-- ==== Sys2Proof/Machine/Special.lean ====
section
/-! DEFINITION. The special functions (12 R280). The exact result is enclosed by fixed-point arithmetic of 320
fraction bits; the result delivered is a free value of Config where that value keeps within the accuracy that the
spec states, and the nearest-even rounding otherwise, so exactly the results that the spec allows are possible. -/

namespace Sys2Proof.Machine

/-- The special functions. -/
inductive Sfu where
  | rcp
  | rsq
  | sqrt
  | exp2
  | log2
  | sin
  | cos
  | tanh
  | sigm
  deriving DecidableEq, Repr

def Sfu.num : Sfu → Nat
  | .rcp => 0
  | .rsq => 1
  | .sqrt => 2
  | .exp2 => 3
  | .log2 => 4
  | .sin => 5
  | .cos => 6
  | .tanh => 7
  | .sigm => 8

/-- Fraction bits of the enclosures. -/
def fxBits : Nat := 320
def fxOne : Int := (2 ^ fxBits : Nat)
def fxMul (a b : Int) : Int := a * b / fxOne

/-- Sum of t, t x y/k, t x y^2/(k(k+1)), ...: `n` terms of an exponential series. -/
def expSeries : Nat → Int → Int → Nat → Int
  | 0, _, _, _ => 0
  | n + 1, t, y, k => t + expSeries n (fxMul t y / (k : Int)) y (k + 1)

/-- e^y for 0 ≤ y < 1. -/
def fxExp (y : Int) : Int := expSeries 90 fxOne y 1

/-- Sum of z^(2i+1)/(2i+1) with sign s^i: `n` terms. -/
def oddSeries : Nat → Int → Int → Nat → Int → Int
  | 0, _, _, _, _ => 0
  | n + 1, p, z2, k, s => p / (k : Int) + oddSeries n (s * fxMul p z2) z2 (k + 2) s

/-- atanh z for z ≤ 1/3. -/
def fxAtanh (z : Int) : Int := oddSeries 110 z (fxMul z z) 1 1
def fxAtan (z : Int) : Int := oddSeries 150 z (fxMul z z) 1 (-1)
def fxLn2 : Int := 2 * fxAtanh (fxOne / 3)
def fxPi : Int := 16 * fxAtan (fxOne / 5) - 4 * fxAtan (fxOne / 239)

/-- Sum of t - t x y^2/(k(k+1)) + ...: `n` terms of a sine or cosine series. -/
def trigSeries : Nat → Int → Int → Nat → Int
  | 0, _, _, _ => 0
  | n + 1, t, y2, k => t - trigSeries n (fxMul t y2 / ((k * (k + 1) : Nat) : Int)) y2 (k + 2)

def fxSin (y : Int) : Int := trigSeries 50 y (fxMul y y) 2
def fxCos (y : Int) : Int := trigSeries 50 fxOne (fxMul y y) 1

/-- m x 2^e in fixed point (toward -infinity). -/
def fxOf (d : Dyadic) : Int :=
  let k := d.e + (fxBits : Int)
  if k ≥ 0 then d.n * (2 ^ k.toNat : Nat) else d.n / (2 ^ (-k).toNat : Nat)

def fxDy (x : Int) : Dyadic := ⟨x, -(fxBits : Int)⟩

/-- e^-y for y ≥ 0 in fixed point. -/
def fxExpNeg (y : Int) : Int :=
  let n := y / fxLn2 + 1
  fxExp (n * fxLn2 - y) / (2 ^ n.toNat : Nat)

/-- The exact result, to far more than binary32 precision, of a finite operand without a special case. -/
def sfuExact (f : Sfu) (d : Dyadic) : Dyadic :=
  let neg := decide (d.n < 0)
  match f with
  | .rcp => ⟨(2 ^ 256 : Nat) / d.n, -256 - d.e⟩
  | .sqrt =>
    let sh : Nat := if d.e % 2 = 0 then 200 else 201
    ⟨isqrt (d.n.natAbs * 2 ^ sh), (d.e - sh) / 2⟩
  | .rsq =>
    let sh : Nat := if d.e % 2 = 0 then 400 else 401
    ⟨isqrt (2 ^ sh / d.n.natAbs), (-(sh : Int) - d.e) / 2⟩
  | .exp2 =>
    let x := fxOf d
    let n := x / fxOne
    ⟨fxExp (fxMul (x - n * fxOne) fxLn2), n - (fxBits : Int)⟩
  | .log2 =>
    let k := (Nat.log2 d.n.natAbs : Int) + d.e
    let t := fxOf ⟨d.n, d.e - k⟩
    fxDy (k * fxOne + 2 * fxAtanh ((t - fxOne) * fxOne / (t + fxOne)) * fxOne / fxLn2)
  | .sin =>
    let x := fxOf d
    let n := (2 * x + fxPi / 2) / fxPi
    let r := x - n * fxPi / 2
    fxDy (match (n % 4).toNat with
      | 0 => fxSin r
      | 1 => fxCos r
      | 2 => -fxSin r
      | _ => -fxCos r)
  | .cos =>
    let x := fxOf d
    let n := (2 * x + fxPi / 2) / fxPi
    let r := x - n * fxPi / 2
    fxDy (match (n % 4).toNat with
      | 0 => fxCos r
      | 1 => -fxSin r
      | 2 => -fxCos r
      | _ => fxSin r)
  | .tanh =>
    let x := fxOf d
    let y := min (if neg then -x else x) (64 * fxOne)
    let t := fxExpNeg (2 * y)
    let r := (fxOne - t) * fxOne / (fxOne + t)
    fxDy (if neg then -r else r)
  | .sigm =>
    let x := fxOf d
    let t := fxExpNeg (min (if neg then -x else x) (200 * fxOne))
    fxDy (if neg then t * fxOne / (fxOne + t) else fxOne * fxOne / (fxOne + t))

/-- Stated accuracy in ulp; 0 stands for the absolute bound of sine and cosine. -/
def Sfu.ulps : Sfu → Nat
  | .rcp | .sqrt => 1
  | .sin | .cos => 0
  | _ => 2

/-- Whether a finite binary32 value keeps within the accuracy around the exact result. -/
def sfuWithin (f : Sfu) (x : Dyadic) (cand : FVal) : Bool :=
  match cand with
  | .fin _ _ _ =>
    let diff := Dyadic.add cand.dyadic ⟨-x.n, x.e⟩
    let top := max (-126) (if x.n = 0 then -126 else (Nat.log2 x.n.natAbs : Int) + x.e)
    let bound : Dyadic := if f.ulps = 0 then ⟨1, -21⟩ else ⟨f.ulps, top - 23⟩
    decide ((Dyadic.add bound ⟨-diff.n.natAbs, diff.e⟩).n ≥ 0)
  | _ => false

/-- A special function on a binary32 code: the special cases of 12 R280, else within its accuracy. `n` is the draw. -/
def sfuF32 (n : Nat) (f : Sfu) (x : Nat) : Nat :=
  let nan := fB32.defNaN
  let inf (neg : Bool) := fB32.withSign neg fB32.infCode
  let one : Nat := 0x3F800000
  match fB32.dec x with
  | .nan _ => nan
  | .inf neg =>
    match f with
    | .rcp => fB32.withSign neg 0
    | .rsq => if neg then nan else 0
    | .sqrt => if neg then nan else inf false
    | .exp2 => if neg then 0 else inf false
    | .log2 => if neg then nan else inf false
    | .sin | .cos => nan
    | .tanh => fB32.withSign neg one
    | .sigm => if neg then 0 else one
  | .fin neg m e =>
    let v := FVal.fin neg m e
    let d := v.dyadic
    let zeroCase : Option Nat :=
      match f with
      | .rcp | .rsq => some (inf neg)
      | .sqrt | .sin | .tanh => some x
      | .log2 => some (inf true)
      | _ => none
    let big := decide ((Nat.log2 m : Int) + e > 20) ||
      (decide ((Nat.log2 m : Int) + e = 20) && decide (m ≠ 2 ^ Nat.log2 m))
    if m = 0 && zeroCase.isSome then zeroCase.getD 0
    else if neg && m ≠ 0 && (f == .rsq || f == .sqrt || f == .log2) then nan
    else if (f == .sin || f == .cos) && big then nan
    else if f == .log2 && x = one then 0
    else if f == .exp2 && m ≠ 0 && (Nat.log2 m : Int) + e ≥ 9 then (if neg then 0 else inf false)
    else if f == .exp2 && (truncFin m e).2 == false &&
        decide (-126 ≤ (if neg then -(truncFin m e).1 else (truncFin m e).1 : Int)) &&
        decide ((if neg then -(truncFin m e).1 else (truncFin m e).1 : Int) ≤ 127) then
      (((if neg then -(truncFin m e).1 else (truncFin m e).1 : Int) + 127).toNat) * 2 ^ 23
    else
      let ex := sfuExact f d
      let nearest := (fB32.roundDyadic .rne neg ex).bits
      let cand := (Config.sfu n f.num (BitVec.ofNat 32 x)).toNat
      if sfuWithin f ex (fB32.dec cand) then cand else nearest

end Sys2Proof.Machine
end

----------

For this exercise, output exactly the lines above from the line with "let y := min" to the line with "let inf (neg", counting both, and leave out the rest.

    let y := min (if neg then -x else x) (64 * fxOne)
    let t := fxExpNeg (2 * y)
    let r := (fxOne - t) * fxOne / (fxOne + t)
    fxDy (if neg then -r else r)
  | .sigm =>
    let x := fxOf d
    let t := fxExpNeg (min (if neg then -x else x) (200 * fxOne))
    fxDy (if neg then t * fxOne / (fxOne + t) else fxOne * fxOne / (fxOne + t))

/-- Stated accuracy in ulp; 0 stands for the absolute bound of sine and cosine. -/
def Sfu.ulps : Sfu → Nat
  | .rcp | .sqrt => 1
  | .sin | .cos => 0
  | _ => 2

/-- Whether a finite binary32 value keeps within the accuracy around the exact result. -/
def sfuWithin (f : Sfu) (x : Dyadic) (cand : FVal) : Bool :=
  match cand with
  | .fin _ _ _ =>
    let diff := Dyadic.add cand.dyadic ⟨-x.n, x.e⟩
    let top := max (-126) (if x.n = 0 then -126 else (Nat.log2 x.n.natAbs : Int) + x.e)
    let bound : Dyadic := if f.ulps = 0 then ⟨1, -21⟩ else ⟨f.ulps, top - 23⟩
    decide ((Dyadic.add bound ⟨-diff.n.natAbs, diff.e⟩).n ≥ 0)
  | _ => false

/-- A special function on a binary32 code: the special cases of 12 R280, else within its accuracy. `n` is the draw. -/
def sfuF32 (n : Nat) (f : Sfu) (x : Nat) : Nat :=
  let nan := fB32.defNaN
  let inf (neg : Bool) := fB32.withSign neg fB32.infCode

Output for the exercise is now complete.